To prevent this attack, Duniter ensures that members are close enough one to the others in the web of trust. In the example below, the member C is two steps from A.

2 steps

When an individual is susceptible to become a member (that is, he obtained enough certifications), Duniter runs the following verification procotol :

  • Members who issued enough certifications are used as « points of control » (sentries).

The number of issued certifications depends of the number of current members. N is the number of members, Y(N) is the number of issued certifications required for the members to be considered « point of control ».

N         Y(N)  
10        2  
100       4  
1000      6  
10000     8  
100000    12  
1000000   20  

To become a member, the identity has to join a given percentage xpercent (Percent of distance) of the points of controls with a number of steps named maxsteps (Max distance).

Limiting the powers

To protect against a massive creation of sybil members, the members are given a limited stock of signature. This stock is emptied when the member issue certifications, and fills when the certifications expire.

The stock of certifications is configured with the parameter sigstock (Max cert stock).

In addition, to stops an eventual attack, Duniter does not authorize a member to issue many certifications simultaneously. Duniter handles them one by one and apply a pause between each processing.

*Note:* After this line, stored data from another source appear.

-- ==== Sys2Proof/Machine/Message.lean ====
section
/-!
DEFINITION. Messages (R284 to R293, R398).
-/

namespace Sys2Proof.Machine

/-! ### SEND (R286) -/

/-- R293: the determinism check of SEND, MATCH and UNMATCH. (DEDUCED, log 44.) -/
def freeOnly (op : Nat) (s : State) : Exec Unit := need ((s.ctx s.cur).detlvl == 0) DET_VIOLATION (4 * 2 ^ 60 + op)

/-- The endpoint operand (R284, R286). -/
def endpointOpnd (f : Fields) (s : State) : Exec Nat := do
  let e ← s.dataOpnd 0x320 1 f.d
  need (decide (e < 2 ^ 24)) BOUNDS e
  .ok e

/-- Plain loads of 64 bytes each from an address up: how the instruction ends after them, and the bytes; the first argument but for the
request counts those that are left. -/
def plainLines (rq : Req) (c : Cap) (s : State) : Nat → Nat → Out → Exec (Out × List Byte)
  | 0, _, o => .ok (o, [])
  | m + 1, a, o => do
    let l ← locate s s.cur rq c a
    let t ← o.s.raceCheck s.cur rq l 64 false
    accessWaits s s.cur rq l
    let (o1, bs) ← plainLines rq c s m ((a + 64) % 2 ^ 56) ({ o with s := t.noteAccess s.cur l 0 }.loads l 64)
    .ok (o1, s.bytesAt l.key 64 ++ bs)

/-- The payload of a SEND of k beats (R286). -/
def payloadAt (f : Fields) (s : State) : Exec (Out × List Byte) := do
  let k := f.mod 0 4 + 1
  let rq : Req := { op := 0x320, field := 2, opnd := f.a, n := 64 * k, al := 64, ld := true, st := false, spaces := [0, 1] }
  let (c, a) ← capCheck s s.cur rq (s.capOpnd f.a) (offsetOf f)
  plainLines { rq with n := 64 } c s k a { s := s }

/-- A free entry of a retry buffer. -/
def Slot.freeRetry (sl : Slot) : Option Nat := (List.range 32).find? (fun i => (sl.retryAt i).isNone)

/-- The entry is allocated, and the message is on its way (R286, R292). -/
def postMessage (f : Fields) (endpoint mode channel tag : Nat) (s : State) (o : Out) (payload : List Byte) : Exec Out := do
  let k := s.cur
  let rel := bitAt f.md.toNat 10
  let sl := s.slotOf k
  match sl.freeRetry with
  | none => .error (.stay s)
  | some i =>
    if rel then intervalCheck 0x320 1 s
    releaseWait s rel
    let e : REntry :=
      { lid := sl.lid, vcore := sl.vcore, endpoint := endpoint, mode := mode, channel := channel, tag := tag, payload := payload,
        seq := sl.sendSeq, order := s.turn, sentAt := s.time, clock := if rel then s.releaseClock k else [] }
    let t1 := o.s.modSlot (s.slotKeyOf k) (fun l => { l with retry := l.retry.put i e, sendSeq := (sl.sendSeq + 1) % 2 ^ 16 })
    .ok { o with s := if rel then t1.bump k else t1 }

/-- SEND in mode CHAN. -/
def sendChanBody (f : Fields) (s : State) : Exec Out := do
  freeOnly 0x320 s
  let e ← endpointOpnd f s
  let (t, bs) ← payloadAt f s
  postMessage f e 0 (f.mod 5 3) 0 s t bs
def execSendChan (f : Fields) (s : State) : Result := runScalar f (sendChanBody f) s

/-- SEND in mode TG. -/
def sendTgBody (f : Fields) (s : State) : Exec Out := do
  freeOnly 0x320 s
  let e ← endpointOpnd f s
  let b ← s.dataOpnd 0x320 3 f.b
  let (t, bs) ← payloadAt f s
  postMessage f e 2 0 (fld b 0 16) s t bs
def execSendTg (f : Fields) (s : State) : Result := runScalar f (sendTgBody f) s

/-- SEND in mode IN. -/
def sendInBody (f : Fields) (s : State) : Exec Out := do
  freeOnly 0x320 s
  let e ← endpointOpnd f s
  let x ← s.dataOpnd 0x320 2 f.a
  let b ← s.opndB 0x320 f false
  postMessage f e 1 0 (fld b 0 16) s { s := s } (natToBytes 8 x)
def execSendIn (f : Fields) (s : State) : Result := runScalar f (sendInBody f) s

/-! ### RECV, MATCH and UNMATCH (R290, R291) -/

/-- RECV. -/
def recvBody (f : Fields) (s : State) : Exec Out := do
  let b ← s.opndB 0x321 f false
  need (decide (b ≤ 7)) BOUNDS b
  if (Sparse.get [] (s.slotOf s.cur).arrivals b).isEmpty then .error (.stay s.waitNoted)
  else do
    acquireCheck 0x321 (s.beatsAcquired s.cur [b]) s
    let (t, x) := s.popQueue s.cur b
    done (t.setVD f.d x)
def execRecv (f : Fields) (s : State) : Result := runScalar f (recvBody f) s

/-- An entry of a match table. -/
def Slot.matchAt (sl : Slot) (i : Nat) : MatchEntry := Sparse.get {} sl.matchTable i

/-- MATCH. The buffer is checked and not accessed. (DEDUCED, log 42.) -/
def matchBody (f : Fields) (s : State) : Exec Out := do
  freeOnly 0x322 s
  let k := s.cur
  let w ← s.dataOpnd 0x322 3 f.b
  need (decide (w < 2 ^ 20)) BOUNDS w
  let n := 64 * (fld w 16 4 + 1)
  let rq : Req := { op := 0x322, field := 2, opnd := f.a, n := n, al := 64, ld := false, st := true, spaces := [1] }
  let (c, a) ← capCheck s k rq (s.capOpnd f.a) (offsetOf f)
  let l ← locate s k rq c a
  let sl := s.slotOf k
  if (List.range 32).any (fun i => (sl.matchAt i).armed && (sl.matchAt i).tag == fld w 0 16) then done (s.setD f.d (CReg.word 2))
  else
    match (List.range 32).find? (fun i => !(sl.matchAt i).armed) with
    | none => done (s.setD f.d (CReg.word 1))
    | some i =>
      let e : MatchEntry := { armed := true, tag := fld w 0 16, len := n, addr := l.addr }
      done ((s.modSlot (s.slotKeyOf k) (fun x => { x with matchTable := x.matchTable.put i e })).setD f.d (CReg.word (i * 2 ^ 8)))
def execMatchI (f : Fields) (s : State) : Result := runScalar f (matchBody f) s

/-- UNMATCH; a delivery is one step in this model, so that none is ever under way. -/
def unmatchBody (f : Fields) (s : State) : Exec Out := do
  freeOnly 0x323 s
  let b ← s.opndB 0x323 f false
  let sl := s.slotOf s.cur
  match (List.range 32).find? (fun i => (sl.matchAt i).armed && (sl.matchAt i).tag == fld b 0 16) with
  | none => done (s.setD f.d (CReg.word 3))
  | some i =>
    done ((s.modSlot (s.slotKeyOf s.cur) (fun x => { x with matchTable := Sparse.drop x.matchTable i })).setD f.d (CReg.word 0))
def execUnmatch (f : Fields) (s : State) : Result := runScalar f (unmatchBody f) s

/-! ### Delivery (R287 to R289) -/

/-- What a receiving core does with a message: nothing yet, a negative acknowledgement with a reason, or its delivery. -/
inductive Delivery where
  | wait
  | refuse (reason : Nat)
  | done (s : State)

/-- The payload of a message as the entries of an arrival queue; the first carries what the message releases (R292). -/
def beatsOf (clock : Sparse Nat) : Nat → List Byte → List Beat
  | 0, _ => []
  | m + 1, bs => { data := BitVec.ofNat 512 (bytesToNat (bs.take 64)), clock := clock } :: beatsOf [] m (bs.drop 64)

/-- R289: a message reaches the slot that holds its target. -/
def State.deliver (s : State) (key sender : Nat) (e : REntry) : Delivery :=
  let sl := s.slot key
  let entry (status detail : Nat) : InEntry := { val := inboxEntry e.tag 6 status sender detail, clock := e.clock }
  match e.mode with
  | 0 =>
    let q := Sparse.get [] sl.arrivals e.channel
    if 16 < q.length + e.payload.length / 64 then .refuse 2
    else .done (s.modSlot key (fun l => { l with arrivals := l.arrivals.put e.channel (q ++ beatsOf e.clock (e.payload.length / 64) e.payload) }))
  | 1 => if 64 ≤ sl.inbox.length then .refuse 2 else .done (s.putInbox key (entry 0 (bytesToNat e.payload)))
  | _ =>
    match (List.range 32).find? (fun i => (sl.matchAt i).armed && (sl.matchAt i).tag == e.tag && (sl.matchAt i).len == e.payload.length) with
    | none => .refuse 2
    | some i =>
      if 64 ≤ sl.inbox.length || (s.core (key / 16)).mustWait 1 (sl.matchAt i).addr e.payload.length true then .wait
      else
        let t := s.storeBytes (placeKey 1 (key / 16) (sl.matchAt i).addr) e.payload
        .done ((t.modSlot key (fun l => { l with matchTable := Sparse.drop l.matchTable i })).putInbox key (entry 1 e.payload.length))

/-- R287: the answer of this module for a vcore of a launch. (DEDUCED, log 43.) -/
def State.receive (s : State) (lid vcore sender : Nat) (e : REntry) : Delivery :=
  let g := s.gang lid
  if s.revoked.contains 0 && g.encl then .refuse 4
  else if !g.live || decide (g.vcores ≤ vcore) || g.retired.contains vcore then .refuse 3
  else
    match s.seatOf lid vcore with
    | none => .refuse 1
    | some key =>
      if !(s.slot key).live || !(s.slot key).resident then .refuse 1
      else if (s.ctx (hartOfSlot key)).frozen then .wait
      else s.deliver key sender e

def State.rentry (s : State) (core slot entry : Nat) : Option REntry := (s.slot (slotKey core slot)).retryAt entry
def State.setRentry (s : State) (core slot entry : Nat) (e : REntry) : State :=
  s.modSlot (slotKey core slot) (fun l => { l with retry := l.retry.put entry e })
def State.dropRentry (s : State) (core slot entry : Nat) : State :=
  s.modSlot (slotKey core slot) (fun l => { l with retry := Sparse.drop l.retry entry })

/-- R288: an earlier message of the context to the same endpoint has not been delivered, wherever its entry lies (R361). -/
def State.messageHeldBack (s : State) (e : REntry) : Bool :=
  s.slots.any (fun l => l.2.retry.any (fun p =>
    p.2.phase != 1 && p.2.lid == e.lid && p.2.vcore == e.vcore && p.2.endpoint == e.endpoint && decide (p.2.order < e.order)))

/-- The member whose module has a device index (R381). -/
def State.memberOf (s : State) (device : Nat) : Option Nat :=
  match s.byvon.flock with
  | some f => (f.modules.find? (fun m => m.1 == device)).map (fun m => m.2.2)
  | none => none
/-- R385: the module of a device index belongs to a revoked member. -/
def State.deviceRevoked (s : State) (device : Nat) : Bool := (s.memberOf device).any (fun m => s.revoked.contains (m + 1))

/-- Port `p` of LINKST (R396). -/
def State.linkOf (s : State) (p : Nat) : Nat := fld s.device.linkst.toNat (4 * p) 4
/-- The Olgus ports of the route to another module (R398). -/
def portsTo (dev : Nat) : List Nat := (List.range 16).filter (fun p => Config.routeUses p dev)
/-- R383: traffic to and from another module travels only on ports enabled for it. -/
def State.pathTo (s : State) (dev : Nat) : Bool := (portsTo dev).any (fun p => s.linkOf p == 3)
/-- R398: no port on the route to another module has been up for a time. -/
def State.noPortFor (s : State) (dev ns : Nat) : Bool :=
  (portsTo dev).all (fun p => s.linkOf p != 2 && s.linkOf p != 3 && decide (Sparse.get 0 s.device.downAt p + ns ≤ s.time))

/-- R384: the one running launch that is bound to a flock job. -/
def State.jobLaunch (s : State) (job : Nat) : Option Nat :=
  match s.gangs.filter (fun g => g.2.live && g.2.encl && g.2.job == job) with
  | [g] => some g.1
  | _ => none

/-- A message from another module: it is delivered here, and the answer goes back to the sender. -/
def State.farArrival (s : State) (m : FarMsg) : State :=
  if !s.serving || s.deviceRevoked (fld m.sender 12 12) || !(s.pathTo (fld m.sender 12 12)) then s
  else
    match s.jobLaunch m.job with
    | none => s
    | some lid =>
      let e : REntry := { lid := lid, vcore := 0, endpoint := 0, mode := m.mode, channel := m.channel % 8, tag := fld m.tag 0 16,
                          payload := m.payload.take 1024, seq := 0 }
      match s.receive lid (m.vcore % 2 ^ 12) (fld m.sender 0 24) e with
      | .done t => t
      | _ => s

/-- R289: a message reaches its receiving core, in SEQ order: it is delivered, or refused. -/
def messageArrivalStep (core slot entry : Nat) (far : Option FarMsg) (s : State) : State :=
  match far, s.rentry core slot entry with
  | some m, _ => s.farArrival m
  | none, some e =>
    let dev := fld e.endpoint 12 12
    if e.phase ≠ 0 || s.messageHeldBack e then s
    else if s.deviceRevoked dev then s.setRentry core slot entry { e with phase := 2, reason := 4 }
    else if dev ≠ s.byvon.device then s
    else
      match s.receive e.lid (fld e.endpoint 0 12) (dev * 2 ^ 12 + e.vcore % 2 ^ 12) e with
      | .wait => s
      | .refuse r => s.setRentry core slot entry { e with phase := 2, reason := r }
      | .done t => t.setRentry core slot entry { e with phase := 1 }
  | none, none => s
def execMessageArrival (core slot entry : Nat) (far : Option FarMsg) (s : State) : Result := .next (messageArrivalStep core slot entry far s)

/-- Another module's answer to a message may arrive: it is on its way, a port to that module is enabled (R383), and the module belongs to
no revoked member (R385). -/
def State.farAnswers (s : State) (e : REntry) : Bool :=
  let dev := fld e.endpoint 12 12
  dev != s.byvon.device && e.phase == 0 && !(s.messageHeldBack e) && s.pathTo dev && !(s.deviceRevoked dev)

/-- R287: an acknowledgement retires the entry. That of another module comes from outside. -/
def sendAckStep (core slot entry : Nat) (s : State) : State :=
  match s.rentry core slot entry with
  | some e => if e.phase = 1 || s.farAnswers e then s.dropRentry core slot entry else s
  | none => s
def execSendAck (core slot entry : Nat) (s : State) : Result := .next (sendAckStep core slot entry s)

/-- R287: a message that cannot be delivered: its entry retires, and SEND_UNDELIVERABLE is pending on the sender, unless its
vcore has ended its last item. -/
def State.undeliverable (s : State) (core slot entry reason : Nat) (e : REntry) : State :=
  let tval := e.seq % 2 ^ 16 * 2 ^ 48 + e.endpoint % 2 ^ 24 * 2 ^ 24 + reason % 8 * 2 ^ 5 + entry % 32
  let t := s.dropRentry core slot entry
  if (s.vcoreSlot e.lid e.vcore).ended then t
  else t.owe e.lid e.vcore { trap := some { order := 3, cause := SEND_UNDELIVERABLE, tval := tval } }

/-- R287: a negative acknowledgement: a retry after 128 ns at first and twice as long each time, up to 16 µs, or the end. -/
def sendNackStep (core slot entry : Nat) (reason : Nat) (s : State) : State :=
  match s.rentry core slot entry with
  | some e =>
    let r := if e.phase = 2 then e.reason else reason
    if !(e.phase == 2 || (s.farAnswers e && decide (1 ≤ reason) && decide (reason ≤ 4))) then s
    else if r = 3 ∨ r = 4 then s.undeliverable core slot entry r e
    else
      let b := if e.backoff = 0 then 128 else Nat.min (2 * e.backoff) 16000
      s.setRentry core slot entry { e with phase := 3, reason := r, backoff := b, nextAt := s.time + b }
  | none => s
def execSendNack (core slot entry : Nat) (reason : Nat) (s : State) : Result := .next (sendNackStep core slot entry reason s)

/-- R287: the back-off has passed, and the message is transmitted again. -/
def sendRetryStep (core slot entry : Nat) (s : State) : State :=
  match s.rentry core slot entry with
  | some e => if e.phase = 3 && decide (e.nextAt ≤ s.time) then s.setRentry core slot entry { e with phase := 0, sentAt := s.time } else s
  | none => s
def execSendRetry (core slot entry : Nat) (s : State) : Result := .next (sendRetryStep core slot entry s)

/-- R398: a message to another module has found no port up on its route for 1 ms. No posted store and no synchronising access
of this model leaves the module: SPACE 5 names cores of the paddock. -/
def noPortUpTimeoutStep (core slot : Nat) (posted : Bool) (entry : Nat) (s : State) : State :=
  match posted, s.rentry core slot entry with
  | false, some e =>
    let dev := fld e.endpoint 12 12
    if dev ≠ s.byvon.device && e.phase == 0 && decide (e.sentAt + 1000000 ≤ s.time) && s.noPortFor dev 1000000 then
      s.undeliverable core slot entry (if s.deviceRevoked dev then 4 else 3) e else s
  | _, _ => s
def execNoPortUpTimeout (core slot : Nat) (posted : Bool) (entry : Nat) (s : State) : Result :=
  .next (noPortUpTimeoutStep core slot posted entry s)

end Sys2Proof.Machine
end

This period is configured with the parameter sigPeriod (Delay between two certs).

Expiration of certifications while they are being treated

A certification which has not been treated in a given time is destroyed. This happens when a member issue many signatures at the same time. Duniter apply a pause between each processing, the certifications which did not had the time to be treated are destroyed.

This delay is configured with the parameter sigWindow (Cert Time Window).

There is one similar parameter used when new members are registering.

As we saw previously, to become a member, an individual must :

  • publish is declaration of identity

  • collect a sufficient number of certifications

  • respect the steps rule

These three steps must be realized in a window of time configured by idtyWindow.